Metro

De Blasio played faves with constituents

It’s a tale of two kinds of constituents.

Friends of Bill de Blasio received better service from his district office when he was a city councilman while a number of regular folks got dismissed as “crazy,” a review of documents shows.

The discrepancies in community relations were found among 20 boxes of documents from de Blasio’s eight years serving Brooklyn’s District 39, which extends from Cobble Hill to Borough Park.

When carpenters-union Local 157 official Anthony Pugliese reached out about a worker with immigration issues, de Blasio and his staffers made it a top priority.

“Expediting it in any way is ideal, and if there is some backdoor way to do that, Bill might want to make a call since Anthony is so important,” says an e-mail to a staffer from Josh Wallack, de Blasio’s legislative director from 2002 to 2006.

Although the office seemed generally responsive to ordinary constituents, some of them got the brush off — or worse.

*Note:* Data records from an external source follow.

-- ==== Sys2Proof/Machine/LoadSwitches.lean ====
section
/-!
DEFINITION. Sys2Proof/Machine/LoadSwitches.lean: the load switches (R260 to R279): source commands, inrush windows,
trips and retry pauses, thermal and under-voltage turn-off, latches and restarts, sense values, cold start.
-/

namespace Sys2Proof.Machine
namespace State

def lsc (s : State) (m : Nat) : Ls := SMap.get {} s.lss m
def modLs (m : Nat) (f : Ls → Ls) (s : State) : State := { s with lss := SMap.set {} s.lss m (f (s.lsc m)) }

/-- The supply group of a channel, and the channels of a group (R261). -/
def lsGroup (m : Nat) : Nat := if m < 4 then 0 else if m < 8 then 1 else if m < 16 then 2 else 3
def lsOf (g : Nat) : List Nat := pick 24 fun m => lsGroup m == g

def lsUv (s : State) (m : Nat) : Bool := s.rbit .LS_SUP_STAT 0 (lsGroup m)
def lsLatched (s : State) (m : Nat) : Bool := s.flag LS_STAT_OC_LATCH m || s.flag LS_STAT_TH_LATCH m

/-- What holds a channel off (R269). -/
def lsHeld (s : State) (m : Nat) : Bool :=
  s.lsLatched m || (s.lsc m).hot || s.lsUv m || (s.lsc m).pause.isSome

/-- LS_STAT.STATE: 0 OFF, 1 INRUSH, 2 ON, 3 PAUSE, 4 UV, 5 HOT, 6 LATCHED (R270). -/
def lsState (s : State) (m : Nat) : Nat :=
  if s.lsLatched m then 6 else if (s.lsc m).hot then 5 else if s.lsUv m then 4
  else if (s.lsc m).pause.isSome then 3 else if !s.flag LS_STAT_OUT m then 0
  else if (s.lsc m).win.isSome then 1 else 2

/-- Thresholds in A (R260). -/
def lsLim (m : Nat) : Word := f32.ofInt (if m < 8 then 20 else 8)
/-- LS_I reads 0xFFF (R271). -/
def lsFault (s : State) (m : Nat) : Bool :=
  s.lsLatched m || (s.flag LS_STAT_SRCCMD m && s.lsHeld m)

/-- The die as it physically stands: in replay what it held when replay began (R277, R448). -/
def lsPhys (s : State) : State :=
  match s.lsHold with
  | some h => { s with lss := h.ls, regs := h.regs }
  | none => s

/-- The voltage of SENSE pin `n`: the channel it carries as it physically stands (R272, R277). -/
def lsPinV (s : State) (n : Nat) : Word :=
  if s.flag LS_SENSE_CFG_EN n then
    let m := s.fld LS_SENSE_CFG_CH n
    if s.lsPhys.lsFault m then 0x4099999A#32
    else f32.div (f32.mul (f32.ofInt 4) (f32.min (s.lsc m).cur (lsLim m))) (lsLim m)
  else 0#32

/-- The SENSE pins follow their channels. -/
def lsPins (s : State) : State :=
  each (List.range 4) (fun n s => { s with sense := SMap.set 0#32 s.sense n (s.lsPinV n) }) s

/-- A channel's state shows. The SENSE pins follow it at the end of the tick, or where no tick comes at once (R272). -/
def lsShow (m : Nat) (s : State) : State :=
  let s := s.setFld LS_STAT_STATE m (s.lsState m)
  when (s.lsOsc || s.boot.rst != 0) lsPins s

/-- A cause of a channel with its event and, where the table has one, its Q38 record (R278, R279): RC, LS_TJ, and for
UV_OFF the supply group and its voltage. -/
def lsCause (m b t mv : Nat) (s : State) : State :=
  let s := cause .LS_EVT .LS_EVT_MASK m b (136 + m) s
  if b = 0 ∨ b = 4 ∨ b = 6 then s
  else log38 m b (136 + m) t ([BitVec.ofNat 32 (s.fld LS_STAT_RC m), s.get .LS_TJ m] ++
    (if b = 5 then [BitVec.ofNat 32 (lsGroup m), BitVec.ofNat 32 mv] else [])) s

def lsInr (m : Nat) : Word := f32.ofInt (if m < 8 then 48 else 18)
def lsThreshold (s : State) (m : Nat) : Word := if (s.lsc m).win.isSome then lsInr m else lsLim m

/-! ### Switching (R264) -/

/-- The output turns on at `t`, with or without an inrush window. -/
def lsOn (m t : Nat) (win : Bool) (s : State) : State :=
  let e := t + 200000 * s.fld LS_INR_INR_MS m
  lsShow m ((s.setFlag LS_STAT_OUT m true).modLs m fun c =>
    { c with win := if win then some e else none, loose := if win then s.lsOsc else c.loose })

/-- The output is off from `t` on; a window ends. -/
def lsOff (m t : Nat) (s : State) : State :=
  let was := s.flag LS_STAT_OUT m
  lsShow m ((s.setFlag LS_STAT_OUT m false).modLs m fun c =>
    { c with win := none, offT := if was then some (t : Int) else c.offT, offOsc := if was then s.lsOsc else c.offOsc })

/-- Whether a channel that turns on at `t` has been off for REARM (R264). Of an off time that the die's own oscillator
times, wholly or in part, what module time does not show is a free value: DESIGN CHOICE (log 131). -/
def lsLong (m t : Nat) (s : State) : Bool × State :=
  match (s.lsc m).offT with
  | some o =>
    let long := decide (o + 200000 * s.fld LS_INR_REARM m ≤ (t : Int))
    if (s.lsOsc || (s.lsc m).offOsc) && !long then (let f := s.freeVal; (bitAt f.1 0, f.2)) else (long, s)
  | none => (true, s)

/-- A restart with a fresh window, when nothing holds the channel and its source command is 1 (R269): `b` is its cause,
4 after a pause or a cool-down, 6 after an under-voltage. -/
def lsRestart (m t : Nat) (b : Option Nat) (s : State) : State :=
  if s.flag LS_STAT_SRCCMD m && !s.lsHeld m && !s.flag LS_STAT_OUT m then
    let s := match b with
      | some b => lsCause m b t 0 (s.incSat LS_CNT_RESTARTS m)
      | none => s
    lsOn m t true s
  else lsShow m s

/-- The source command formed from the register and the pin command (R262). -/
def lsSrc (s : State) (m : Nat) : Bool :=
  let r := s.flag LS_STAT_REG m
  let p := s.flag LS_STAT_PIN m
  match (s.lsc m).src % 4 with
  | 0 => r
  | 1 => p
  | 2 => r || p
  | _ => r && p

/-- LS_SOURCE_COMMAND_CHANGE: the output follows a source command that rises or falls at `t` (R264, R266). -/
def lsCommand (m t : Nat) (s : State) : State :=
  let c := s.lsSrc m
  if s.lsDown || c == s.flag LS_STAT_SRCCMD m then s
  else
    let s := s.setFlag LS_STAT_SRCCMD m c
    if c then
      if s.lsHeld m then lsShow m s
      else
        let x := lsLong m t s
        lsOn m t x.1 x.2
    else lsOff m t (s.setFld LS_STAT_RC m 0)

/-- The pin command after PIN_INV. -/
def lsPinShow (m : Nat) (s : State) : State :=
  s.setFlag LS_STAT_PIN m (s.rbit .LS_PIN 0 m != ((s.lsc m).src / 4 == 1))

/-- LSIN_CHANGE: a level that has held for 1 µs is taken (R262); in replay the pins are not taken (R448). -/
def lsinChange (m : Nat) (lvl : Bool) (s : State) : State :=
  if s.lsDown || s.inReplay then s else lsPinShow m (s.setRbit .LS_PIN 0 m lvl)

/-- The die takes the register commands: not in the dust sheet, and from T_(k+2) of a release applied in tick k (R430,
R434). -/
def lsFollows (s : State) : Bool := !s.flag MOD_STAT_DUST 0 && decide (s.relTick + 2 ≤ s.tick)

/-- The settings of CSRC and PIN_INV due by the tick `k` take effect (R263). -/
def lsSettle (m k : Nat) (s : State) : State :=
  let l := (s.lsc m).due
  match (l.filter fun e => decide (e.1 ≤ k)).getLast? with
  | some e => lsPinShow m (s.modLs m fun c => { c with src := e.2, due := l.filter fun e => !decide (e.1 ≤ k) })
  | none => s

/-- Phase 5: register commands ordered two ticks before and new settings of CSRC and PIN_INV reach the die (R262, R263).
-/
def lsPhase (s : State) : State :=
  if s.lsDown then s else
  each (List.range 24) (fun m s =>
    let s := lsSettle m s.tick s
    when (s.lsFollows) (setFlag · LS_STAT_REG m (s.eff2.getLsbD (152 + m))) s) s
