/-- Whether a measurement window of channel `z` ends at T_k. -/
def zcDue (s : State) (z : Nat) : Bool :=
  s.flag ZC_CFG_EN z && !s.inReplay && decide (4000000 + (s.zc z).tEn ≤ s.T) &&
    (s.T - 4000000) % (s.fld ZC_CFG_PERIOD z * 4000000) == 0

/-- ZC_MEASUREMENT: the window that ends at T_k (R301). -/
def zcMeasure (z : Nat) (re im : Word) (ovr : Bool) (s : State) : State :=
  if s.zcDue z then
    let i := (s.zc z).idx
    let s := s.modZc z fun c => { c with idx := if s.fld ZC_CFG_NF z ≤ i then 0 else i + 1 }
    zcResult z s.T re im i ovr s
  else s

def zcCfgStore (z : Nat) (v : Word) (s : State) : State :=
  let was := s.flag ZC_CFG_EN z
  if bitAt v 0 && !was then
    -- PCREF has five bits: no value of it lies above 31.
    (s.put .ZC_CFG z v).modZc z fun _ => { idx := 0, tEn := s.Tn }
  else s.put .ZC_CFG z v

/-! ### Analog outputs (R303 to R305) -/

def aoCause (a b t : Nat) (s : State) : State :=
  let s := raiseOf (176 + a) a b (s.setRbit .AO_EVT a b true)
  if b = 0 then log38 a b (176 + a) t [BitVec.ofNat 32 a] s else s

/-- The code of a value by MODE, and whether it was limited (R303). -/
def aoCode (s : State) (a : Nat) (v : Word) : Nat × Bool :=
  let u := f32.un v
  let k : Nat := if s.flag AO_CFG_MODE a then 16384 else 8192
  let raw : Int := if u.neg then 0 else
    if 0 ≤ u.exp then divRNE ((u.man * k * 2 ^ u.exp.toNat : Nat) : Int) 3
    else divRNE ((u.man * k : Nat) : Int) (3 * 2 ^ (-u.exp).toNat)
  let hi := s.fld AO_LIM_HI a
  let lo := min (s.fld AO_LIM_LO a) hi
  let c := (clampI lo hi (clampI 0 65535 raw)).toNat
  (c, decide ((c : Int) ≠ raw))

/-- The code of a value is on its way to the converter from the tick `k` (R303). -/
def aoSend (a k : Nat) (v : Word) (s : State) : State :=
  let c := s.aoCode a v
  let s := s.setFlag AO_STAT_CLAMP a c.2
  let s := when c.2 (aoCause a 1 (2000 * k)) s
  s.modAo a fun o => { o with due := o.due ++ [(k + 2, c.1)] }

def aoDusty (s : State) (a : Nat) : Bool := s.flag AO_STAT_DUST a || (s.ao a).lpDust

/-- A value is applied to AO_VAL in the tick `k`. -/
def aoWrite (a k : Nat) (v : Word) (s : State) : State := aoSend a k v (s.put .AO_VAL a v)

/-- A code that asks a current output for 0.5 mA or more (R477). -/
def aoAsks (c : Nat) : Bool := decide (4096 ≤ 3 * c)

/-- A code stands at the converter. -/
def aoDrive (a c : Nat) (s : State) : State :=
  let t := s.T
  (s.setFld AO_CODE_CODE a c).modAo a fun o => { o with ask := if aoAsks c then some (o.ask.getD t) else none }

/-- AO_SAFE is in effect at once, for an enabled output: converted as in R303, so that one that is limited sets CLAMP
and its cause, dated at the tick (R305). -/
def aoSafeNow (a : Nat) (s : State) : State :=
  if s.flag AO_CFG_EN a then
    let c := s.aoCode a (s.get .AO_SAFE a)
    let s := (aoDrive a c.1 s).setFlag AO_STAT_CLAMP a c.2
    when c.2 (aoCause a 1 s.T) s
  else s

/-- A store of AO_SAFE, AO_LIM or an enable moves an output that stands at AO_SAFE (log 43). -/
def aoResafe (a : Nat) (s : State) : State := when (s.flag AO_STAT_DUST a) (aoSafeNow a) s

/-- The dust sheet takes effect (R305). -/
def aoDust (s : State) : State :=
  each (List.range 4) (fun a s => aoSafeNow a ((s.setFlag AO_STAT_DUST a true).modAo a fun o => { o with rel := none })) s

/-- Release applied in the tick `k`: AO_VAL returns at T_(k+2) (R305). -/
def aoRelease (k : Nat) (s : State) : State :=
  each (List.range 4) (fun a s => s.modAo a fun o => { o with rel := some (k + 2) }) s

/-- Phase 5: codes that reach their converters at T_k. -/
def aoPhase (s : State) : State :=
  each (List.range 4) (fun a s =>
    let o := s.ao a
    let free := match o.rel with | some k => decide (k ≤ s.tick) && !o.lpDust && !s.inReplay | none => false
    let s := when free (fun s =>
      ((s.setFlag AO_STAT_DUST a false).setFlag AO_STAT_CLAMP a (s.aoCode a (s.get .AO_VAL a)).2).modAo a fun o =>
        { o with rel := none }) s
    let now := (o.due.filter fun e => decide (e.1 ≤ s.tick)).getLast?
    let code := (now.map (·.2)).getD o.code
    let s := s.modAo a fun o => { o with due := o.due.filter fun e => !decide (e.1 ≤ s.tick), code := code }
    if !s.flag AO_CFG_EN a then aoDrive a 0 s
    else if !s.flag AO_STAT_DUST a && (now.isSome || free) then aoDrive a code s else s) s

/-- A loop's DUST action takes the output to AO_SAFE, and lets it go (R329). -/
def aoLoopDust (a k : Nat) (on : Bool) (s : State) : State :=
  if (s.ao a).lpDust = on then s
  else if on then aoSafeNow a ((s.setFlag AO_STAT_DUST a true).modAo a fun o => { o with lpDust := true })
  else s.modAo a fun o => { o with lpDust := false, rel := if s.flag MOD_STAT_DUST 0 then o.rel else some (k + 2) }

/-- FAULT is set with its cause, unless it stands (R304). -/
def aoFails (a t : Nat) (s : State) : State :=
  if s.flag AO_STAT_FAULT a then s else aoCause a 0 t (s.setFlag AO_STAT_FAULT a true)

/-- AO_FAULT at the clock `t`: the output has stood at its compliance or its current limit for 1 ms. In current mode it
fails to follow its code only where the code has asked for 0.5 mA or more for as long (R304, R477). -/
def aoFault (a t : Nat) (s : State) : State :=
  let asks := match (s.ao a).ask with | some u => decide (u + 200000 ≤ t) | none => false
  when (s.flag AO_CFG_EN a && (s.flag AO_CFG_MODE a || asks)) (aoFails a t) s

/-- A voltage output reads back more than 2 % of 12 V away from the value of its code (R477). -/
def aoAway (s : State) (a : Nat) (rb : Word) : Bool :=
  s.flag AO_CFG_MODE a &&
    !nearBy (f64.ofSingle rb) (f64.ofRat (3 * s.fld AO_CODE_CODE a) 16384) (f64.ofRat 24 100)

/-- AO_RB of the tick, and whether the output stands at its compliance or current limit: a voltage output that has read
back away from its code for 1 ms fails, and FAULT ends with its condition (R304, R477). -/
def aoReadback (l : List (Nat × Word × Bool)) (s : State) : State :=
  each l (fun e s =>
    let a := e.1
    let s := s.put .AO_RB a e.2.1
    let away := s.flag AO_CFG_EN a && s.aoAway a e.2.1
    let k := s.tick
    let s := s.modAo a fun o => { o with away := if away then some (o.away.getD k) else none }
    let long := match (s.ao a).away with | some j => decide (j + 100 ≤ k) | none => false
    if long then aoFails a s.T s
    else if away || s.flag AO_CFG_EN a && e.2.2 && (s.flag AO_CFG_MODE a || (s.ao a).ask.isSome) then s
    else s.setFlag AO_STAT_FAULT a false) s

def aoCfgStore (a : Nat) (v : Word) (s : State) : State :=
  let was := s.flag AO_CFG_EN a
  let s := s.put .AO_CFG a v
  if bitAt v 0 && !was then aoResafe a (aoSend a (s.tick + 1) (s.get .AO_VAL a) s) else s

/-- AO_LIM moves the code of the present value; AO_SAFE moves the output while the dust sheet holds (log 43). -/
def aoLimStore (a : Nat) (v : Word) (s : State) : State :=
  let s := s.put .AO_LIM a v
  aoResafe a (aoSend a (s.tick + 1) (s.get .AO_VAL a) s)

def aoSafeStore (a : Nat) (v : Word) (s : State) : State := aoResafe a (s.put .AO_SAFE a v)

/-! ### Reset domains (R309) -/

def pcDomainReset (s : State) : State :=
  let keep := s.pcs.map fun e => (e.1, ({ ia := e.2.ia, ib := e.2.ib, iset := e.2.iset } : Pc))
  { s with pcs := keep.filter fun e => e.2 != {}, rot := {} }

def gcDomainReset (s : State) : State := { s with gcs := [] }

def zcDomainReset (s : State) : State :=
  { s with zcs := [], aos := [], lpDustDue := s.lpDustDue.filter fun e => e.2.1 != 2 }

end State
end Sys2Proof.Machine
end

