/-- Position and rate of the ramp after a sample with the interval `ts`. -/
def lpRamp (rlim alim rt ts r rd : Word) : Word × Word :=
  let d := f32.sub rt r
  let at' := f32.mul alim ts
  if f32.isZero rlim then (rt, 0#32)
  else if f32.isZero alim then
    let rd := f32.clamp (f32.neg rlim) rlim (f32.div d ts)
    (f32.add r (f32.mul rd ts), rd)
  else
    let h := f32.div at' 0x40000000#32
    let root := f32.sqrt (f32.add (f32.mul (f32.mul 0x40000000#32 alim) (f32.abs d)) (f32.mul h h))
    let vmax := f32.min (f32.min rlim (f32.div (f32.abs d) ts)) (f32.sub root h)
    let rd := f32.add rd (f32.clamp (f32.neg at') at' (f32.sub (signTimes d vmax) rd))
    let r := f32.add r (f32.mul rd ts)
    if signOf (f32.sub rt r) ≠ signOf d ∧ f32.le (f32.abs rd) at' then (rt, 0#32) else (r, rd)

/-! ### Generators (R332, R333) -/

/-- The feedback taps of the maximal-length sequence of an order, as stage numbers. -/
def prbsTaps (order : Nat) : List Nat :=
  match order with
  | 7 => [7, 6]
  | 8 => [8, 6, 5, 4]
  | 9 => [9, 5]
  | 10 => [10, 7]
  | 11 => [11, 9]
  | 12 => [12, 11, 10, 4]
  | 13 => [13, 12, 11, 8]
  | 14 => [14, 13, 12, 2]
  | _ => [15, 14]

/-- One shift: the sum of the tapped stages enters stage 1. DESIGN CHOICE (log 51): the last stage is the output. -/
def prbsStep (order x : Nat) : Nat :=
  let b := ((prbsTaps order).filter fun k => x / 2 ^ (k - 1) % 2 == 1).length % 2
  (2 * x + b) % 2 ^ order

/-- The value of a run at its present sample, and the run moved on by one sample. -/
def tgValue (s : State) (t : Nat) : Word × Tg :=
  let g := s.tg t
  let amp := s.get .TG_AMP t
  let hold := s.fld TG_CFG_HOLD t
  let n := s.fld TG_CFG_ORDER t
  let g' := { g with j := g.j + 1 }
  match s.fld TG_CFG_SHAPE t with
  | 0 =>
    (if g.lfsr / 2 ^ (n - 1) % 2 = 1 then amp else f32.neg amp,
      if (g.j + 1) % hold = 0 then { g' with lfsr := prbsStep n g.lfsr } else g')
  | 1 =>
    let v := f32.mul amp (f32.sin (f32.mul 0x40C90FDB#32 g.phi))
    let phi := f32.add g.phi g.f
    let cyc := f32.ofInt (s.fld TG_CAP_NCYC t)
    (v, if f32.le cyc phi then
          { g' with phi := f32.sub phi cyc, f := f32.min (f32.mul g.f (s.get .TG_FSTEP t)) (s.get .TG_F1 t) }
        else { g' with phi := phi })
  | 2 => (if g.j / hold % 2 = 0 then amp else f32.neg amp, g')
  | _ => (amp, g')

/-- Whether a generator drives a loop's sample in the present tick (R333). -/
def tgDrives (s : State) (t n : Nat) : Bool :=
  s.flag TG_CFG_EN t && s.fld TG_CFG_LOOP t == n &&
    (s.flag TG_STAT_RUN t || (s.flag TG_STAT_ARMED t && decide ((s.tg t).armed < s.tick)))

/-- The generators of a sample: what each gives, at which point. -/
def tgSample (n : Nat) (s : State) : List (Nat × Nat × Word) × State :=
  (pick 4 fun t => s.tgDrives t n).foldl (fun p t =>
    let s := p.2
    let v := s.tgValue t
    (p.1 ++ [(t, (s.tg t).j, v.1)],
      ((s.modTg t fun _ => v.2).setFlag TG_STAT_ARMED t false).setFlag TG_STAT_RUN t true)) ([], s)

/-- TG_START: an enabled generator is armed in the tick `k`; a running one ignores it (R333). -/
def tgStart (t k : Nat) (s : State) : State :=
  if s.flag TG_CFG_EN t && !s.flag TG_STAT_RUN t && !s.flag TG_STAT_ARMED t then
    (s.put .TG_STAT t 1#32).modTg t fun _ =>
      { armed := k, lfsr := 2 ^ s.fld TG_CFG_ORDER t - 1, f := s.get .TG_F0 t }
  else s

/-- TG_STOP: the run ends at once, without a DONE event (R333). -/
def tgStop (t : Nat) (s : State) : State := (s.setFlag TG_STAT_RUN t false).setFlag TG_STAT_ARMED t false

/-- A run ends when TG_CAP.N records are written (R333). -/
def tgEnough (t : Nat) (s : State) : State :=
  if s.flag TG_STAT_RUN t && decide (s.fld TG_CAP_N t ≤ s.fld TG_STAT_DONE_N t) then
    raise (192 + t) ((s.setFlag TG_STAT_RUN t false).setFlag TG_STAT_DONE t true)
  else s

/-- One capture record of a sample applied in the present tick (R333). -/
def captureRecord (n : Nat) (e : LpSmp) (t : Nat × Nat × Word) (s : State) : State :=
  if s.flag TG_STAT_RUN t.1 then
    let tk := 2000 * e.k
    let u := s.get .LP_U n
    let r := qOfferRaw (42 + t.1) (fun _ =>
      [BitVec.ofNat 32 (2 ^ 28 + n * 2 ^ 22 + t.1 * 2 ^ 20 + t.2.1 % 2 ^ 13), loW tk, hiW tk, t.2.2, e.r, e.y, e.v, u]) s
    if r.2 then tgEnough t.1 (incMod r.1 TG_STAT_DONE_N t.1)
    else raiseLog 196 n noCause s.T [loW tk, hiW tk, e.y, u] (qLost (42 + t.1) s.T r.1)
  else s

/-! ### Supervision (R327 to R330) -/

/-- What a sample finds: the loop's supervision after it, the causes it sets, and whether it returns from its action,
which is LP_FRESH.ACT as it stands at the sample (R329). While the release is awaited no action begins (R331). DEDUCED
(log 52): PERM_DROP is set when the permissive goes. -/
def lpWatch (s : State) (n : Nat) (y : Word) (fresh perm first : Bool) (l : Lp) : Lp × List Nat × Bool :=
  let fn := s.fld LP_FRESH_FROZ_N n
  let frun := if !first && y == l.ylb then min (l.frun + 1) 255 else 0
  let nf := if fresh then 0 else min (l.nf + 1) 255
  let cnt := decide (s.fld LP_FRESH_FRESH_TO n ≤ nf)
  let frozen := fn != 0 && decide (fn ≤ frun) && f32.lt (s.get .LP_FROZ_DU n) (f32.sum (l.dus.take fn).reverse)
  let causes := (if cnt && !l.cntLost then [0] else []) ++ (if frozen && !l.frozen then [1] else []) ++
    (if !perm && l.perm then [2] else [])
  let lost := cnt || !perm
  let good := if fresh && perm then l.good + 1 else 0
  let frzb := if frozen && !l.frozen then y else l.frzb
  let act := s.fld LP_FRESH_ACT n + 1
  let l' := { l with ylb := y, frun := frun, nf := nf, cntLost := cnt, perm := perm, frzb := frzb }
  if l.st = 0 then
    let l' := { l' with lost := lost, frozen := frozen }
    if (lost || frozen) && !l.await then
      ({ l' with st := act, good := 0, fclr := false }, causes, false)
    else (l', causes, false)
  else
    let l' := { l' with lost := l.lost || lost, frozen := l.frozen || frozen, good := good, st := act }
    if 2 ≤ good ∧ !(l'.frozen && y == frzb) ∧ (act ≠ 3 ∨ l.fclr) then
      ({ l' with st := 0, lost := false, frozen := false, fclr := false }, causes ++ [3], true)
    else (l', causes, false)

De Blasio, now the Democratic nominee for mayor, himself jabbed as loony a woman who was seeking additional lighting near her home on 12th Street.

“Her concern isn’t crazy, but she is a little,” he wrote in an e-mail to two staffers in 2007.

A subsequent e-mail among the trio had the woman’s name in the subject line followed by “crazy 12 St constit[uent].”

De Blasio’s spokesman did not immediately respond to a request for comment.